> _INSTRUCTIONS TO FOLLOW_: Copying exactly, give the lines in the material below from the one with "its centre. -/" to the one with "16 (R258). -/", ends included, and nothing besides.
TASK MATERIAL Start Marker
-- ==== Sys2Proof/Machine/Compose.lean ====
section
/-! DEFINITION. Composition and shared-tile splicing: layouts, drawn cells, tile sources, speaker lists, composites (R251 to R268);
and the Larder commands that reach every owner. -/

namespace Sys2Proof.Machine

/-! ### Layouts (R253, R254) -/

/-- An even edge of a free cell at `x` 4,096ths of a size. -/
def freeEdge (x size : Nat) : Nat := 2 * (x * size / 8192)

/-- An even edge of a grid cell. -/
def gridEdge (i size count : Nat) : Nat := 2 * (i * size / (2 * max 1 count))

/-- Rectangle of cell `c` of layout `x` in a picture of W by H samples (R254). -/
def cellRect (m : List (Nat × Value)) (x c W H : Nat) : Rect :=
  if numIn m 0x4800 0x01 x = 1 then
    let columns := max 1 (numIn m 0x4800 0x03 x)
    let rows := max 1 (numIn m 0x4800 0x04 x)
    let l := gridEdge (c % columns) W columns
    let t := gridEdge (c / columns) H rows
    ⟨l, t, gridEdge (c % columns + 1) W columns - l, gridEdge (c / columns + 1) H rows - t⟩
  else
    let n (sub : Nat) := numIn m 0x4880 sub (64 * x + c)
    let l := freeEdge (n 3) W
    let t := freeEdge (n 4) H
    ⟨l, t, freeEdge (n 3 + n 5) W - l, freeEdge (n 4 + n 6) H - t⟩

/-- Size to which a source of ws by hs is scaled in a cell of wc by hc (R254). -/
def drawnSize (fit wc hc ws hs : Nat) : Nat × Nat :=
  let wide := decide (hs * wc ≤ ws * hc)
  let byWidth := (wc, 2 * (hs * wc / (2 * max 1 ws)))
  let byHeight := (2 * (ws * hc / (2 * max 1 hs)), hc)
  match fit with
  | 0 => (wc, hc)
  | 1 => if wide then byWidth else byHeight
  | _ => if wide then byHeight else byWidth

/-- Where a drawn picture starts from the edge of its cell (R254): centred, or cut about its centre. -/
def drawnOffset (cell drawn : Nat) : Int := if drawn ≤ cell then 2 * ((cell - drawn) / 4 : Nat) else -(2 * ((drawn - cell) / 4 : Nat) : Int)

/-- A scale ratio outside 1/16 to 16 (R258). -/
def ratioRefused (d n : Nat) : Bool := decide (d * 16 < n) || decide (16 * n < d)

/-! ### Active speaker (R260, R261) -/

/-- A conference's speaker list. -/
def State.speakers (s : State) (m : Nat) : Speakers := tget Speakers.initial s.compose.speakers m

/-- Write of it. -/
def State.setSpeakers (s : State) (m : Nat) (x : Speakers) : State :=
  { s with compose := { s.compose with speakers := tset Speakers.initial s.compose.speakers m x } }

/-- Voice activity of a leg in the receive block that ends at `e`. -/
def State.voiceAt (s : State) (l e : Nat) : Option Bool :=
  ((s.audioRx l).blocks.find? (fun b => b.incarnation == s.inc .leg l && b.start < e && e ≤ b.start + b.samples.length)).map RxBlock.active

/-- The window end of the next speaker block: a block after the last one, once every listed leg that has a receive channel has its header
(R148, R260); at first the latest end that all of them have. -/
def State.speakerEnd (s : State) (m : Nat) : Option Nat :=
  let x := s.speakers m
  let fed := x.list.filter (fun l => s.mixes' l || (s.jitterMode s.dict.current l).1 != 2)
  let ends := fed.map (fun l => match ((s.audioRx l).blocks.filter (fun b => b.incarnation == s.inc .leg l)).getLast? with
    | some b => b.start + b.samples.length
    | none => 0)
  let common := ends.foldl min (ends.headD 0)
  match x.past.getLast? with
  | some (e, _) =>
    let next := e + s.mixBlock m e
    if next ≤ common then some next else none
  | none => if common = 0 then none else some common

/-- Blocks with voice active among a leg's last W receive blocks. -/
def Speakers.act (x : Speakers) (w l : Nat) : Nat := ((tget [] x.flags l).take w).count true

/-- speaker_block (R260). -/
def State.speakerStep (s : State) (m e : Nat) : State :=
  let x := s.speakers m
  let g := s.generationAt e
  let w := s.genN g 0x2A00 0x06 0
  let flags := x.flags.filter (fun f => x.list.contains f.1)
  let flags := x.list.foldl (fun fs l => tput fs l (((s.voiceAt l e).getD false :: tget [] fs l).take 1000)) flags
  let x := { x with flags := flags }
  let best := x.list.foldl (fun (b : Option Nat) l => match b with
    | none => some l
    | some y => if x.act w y < x.act w l then some l else b) none
  let (list, moved) := match best, x.list with
    | some cand, top :: _ =>
      if cand ≠ top ∧ x.act w top + s.genN g 0x2A00 0x07 0 ≤ x.act w cand then (cand :: x.list.filter (· != cand), some (cand, top))
      else (x.list, none)
    | _, _ => (x.list, none)
  let past := x.past ++ [(e, list)]
  let s := s.setSpeakers m { x with list := list, past := past.drop (past.length - 512) }
  match moved with
  | some (cand, top) => s.raise (256 + m % 8) 0x0E03 [m, cand, top]
  | none => s

/-- SPEAKER_BLOCK (R260). -/
def execSpeakerBlock (conference : Nat) (s : State) : Host.Outcome State Fault Refusal :=
  .next (s.running fun s =>
    match s.speakerEnd conference with
    | some e => s.speakerStep conference e
    | none => s)

/-- The speaker list for slot P: that after the last block whose window ends at or before P less the speaker delay. -/
def State.speakersAt (s : State) (m p : Nat) : List Nat :=
  let x := s.speakers m
  match (x.past.filter (fun y => y.1 + s.genN (s.generationAt p) 0x2A00 0x08 0 ≤ p)).getLast? with
  | some y => y.2
  | none => []

/-- The leg that a rank of a viewing leg's list names. -/
def State.rankLeg (s : State) (g leg rank p : Nat) : Option Nat :=
  let list := s.speakersAt (s.copiedN .leg leg 0x4000 0x01 leg) p
  let list := if s.genN g 0x4000 0x53 leg = 1 then list.filter (· != leg) else list
  list[rank]?

/-- The decode stream that a cell shows for a leg at P (R257, R260); `none` for an empty cell or rank. -/
def State.cellStream (s : State) (g leg cell p : Nat) : Option Nat :=
  let source := s.genN g 0x4880 0x02 cell
  match s.genN g 0x4880 0x01 cell with
  | 1 => some source
  | 2 => match s.rankLeg g leg source p with
    | none => none
    | some l => match s.genN g 0x4000 0x54 l with
      | 255 => none
      | n => (s.decodersOf g l n).head?
  | 3 => some (s.genN g 0x4700 0x02 source)
  | _ => none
TASK MATERIAL End Marker
> _RESULT FOR THIS TASK_:
/-- Where a drawn picture starts from the edge of its cell (R254): centred, or cut about its centre. -/
def drawnOffset (cell drawn : Nat) : Int := if drawn ≤ cell then 2 * ((cell - drawn) / 4 : Nat) else -(2 * ((drawn - cell) / 4 : Nat) : Int)

/-- A scale ratio outside 1/16 to 16 (R258). -/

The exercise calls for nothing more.